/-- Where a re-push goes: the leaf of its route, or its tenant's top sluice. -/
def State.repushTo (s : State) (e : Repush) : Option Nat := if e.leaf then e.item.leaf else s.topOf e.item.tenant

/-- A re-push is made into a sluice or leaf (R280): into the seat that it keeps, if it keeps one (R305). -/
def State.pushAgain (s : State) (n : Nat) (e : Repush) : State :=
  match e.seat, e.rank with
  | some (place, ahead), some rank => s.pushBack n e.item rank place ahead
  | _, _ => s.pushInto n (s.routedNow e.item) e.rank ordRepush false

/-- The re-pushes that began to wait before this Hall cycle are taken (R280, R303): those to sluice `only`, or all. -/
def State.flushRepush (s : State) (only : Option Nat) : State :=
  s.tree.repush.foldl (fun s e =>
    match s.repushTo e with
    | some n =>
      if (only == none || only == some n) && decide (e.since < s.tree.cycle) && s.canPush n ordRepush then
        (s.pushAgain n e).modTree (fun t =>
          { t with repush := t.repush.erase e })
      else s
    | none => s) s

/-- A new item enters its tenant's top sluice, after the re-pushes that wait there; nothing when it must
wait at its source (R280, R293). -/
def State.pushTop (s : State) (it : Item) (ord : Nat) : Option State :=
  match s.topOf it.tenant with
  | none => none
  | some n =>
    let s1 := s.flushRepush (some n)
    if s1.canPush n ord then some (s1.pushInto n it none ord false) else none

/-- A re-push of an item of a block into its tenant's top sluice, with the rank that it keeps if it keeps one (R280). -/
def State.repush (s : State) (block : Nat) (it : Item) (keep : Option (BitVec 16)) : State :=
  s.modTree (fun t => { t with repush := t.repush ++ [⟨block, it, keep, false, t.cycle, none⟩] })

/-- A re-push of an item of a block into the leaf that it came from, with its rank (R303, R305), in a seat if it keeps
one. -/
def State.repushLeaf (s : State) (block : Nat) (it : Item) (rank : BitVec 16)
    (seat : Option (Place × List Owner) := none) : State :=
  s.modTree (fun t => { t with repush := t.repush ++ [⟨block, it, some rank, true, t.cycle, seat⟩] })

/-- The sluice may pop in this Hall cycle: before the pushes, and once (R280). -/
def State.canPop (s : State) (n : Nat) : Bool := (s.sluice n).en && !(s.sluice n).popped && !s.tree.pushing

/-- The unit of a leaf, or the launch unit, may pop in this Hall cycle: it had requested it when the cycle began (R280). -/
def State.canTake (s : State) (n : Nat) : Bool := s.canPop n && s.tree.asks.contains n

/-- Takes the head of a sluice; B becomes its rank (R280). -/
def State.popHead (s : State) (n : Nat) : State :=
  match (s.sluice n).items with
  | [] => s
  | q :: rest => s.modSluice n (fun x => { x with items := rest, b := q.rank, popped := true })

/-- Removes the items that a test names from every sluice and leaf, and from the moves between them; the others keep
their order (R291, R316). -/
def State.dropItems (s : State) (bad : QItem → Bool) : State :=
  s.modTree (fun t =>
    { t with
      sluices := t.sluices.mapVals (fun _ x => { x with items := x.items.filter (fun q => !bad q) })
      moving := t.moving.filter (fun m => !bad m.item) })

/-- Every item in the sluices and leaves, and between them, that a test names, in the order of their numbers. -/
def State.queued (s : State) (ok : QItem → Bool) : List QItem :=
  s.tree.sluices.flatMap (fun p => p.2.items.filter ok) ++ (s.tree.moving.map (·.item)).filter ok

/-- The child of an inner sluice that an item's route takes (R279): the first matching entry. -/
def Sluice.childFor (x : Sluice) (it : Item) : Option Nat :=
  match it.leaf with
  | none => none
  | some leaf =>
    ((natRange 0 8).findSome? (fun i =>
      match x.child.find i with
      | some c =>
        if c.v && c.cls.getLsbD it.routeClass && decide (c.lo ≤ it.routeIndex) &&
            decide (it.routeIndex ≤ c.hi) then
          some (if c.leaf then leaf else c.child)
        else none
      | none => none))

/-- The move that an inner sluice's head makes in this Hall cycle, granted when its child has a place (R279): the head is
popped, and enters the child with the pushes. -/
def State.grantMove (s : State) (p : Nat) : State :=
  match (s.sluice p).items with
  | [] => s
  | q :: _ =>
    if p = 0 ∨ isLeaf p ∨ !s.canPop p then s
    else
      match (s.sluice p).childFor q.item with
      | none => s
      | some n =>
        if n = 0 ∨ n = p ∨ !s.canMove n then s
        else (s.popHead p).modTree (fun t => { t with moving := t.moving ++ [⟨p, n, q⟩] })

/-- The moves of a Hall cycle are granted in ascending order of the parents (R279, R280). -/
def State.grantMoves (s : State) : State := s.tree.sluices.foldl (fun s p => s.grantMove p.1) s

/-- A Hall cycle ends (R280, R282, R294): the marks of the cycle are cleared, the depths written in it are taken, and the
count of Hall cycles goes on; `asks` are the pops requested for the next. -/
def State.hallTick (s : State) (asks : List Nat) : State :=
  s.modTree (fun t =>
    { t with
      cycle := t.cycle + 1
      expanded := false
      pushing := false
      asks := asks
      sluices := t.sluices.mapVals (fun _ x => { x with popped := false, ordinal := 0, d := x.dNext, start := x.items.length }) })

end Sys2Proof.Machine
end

──────────

= Task description =
Find the word "order" in the material, then list each line that holds it.

= Problem solution =
their order (R291, R316). -/
/-- Every item in the sluices and leaves, and between them, that a test names, in the order of their numbers. -/
/-- The moves of a Hall cycle are granted in ascending order of the parents (R279, R280). -/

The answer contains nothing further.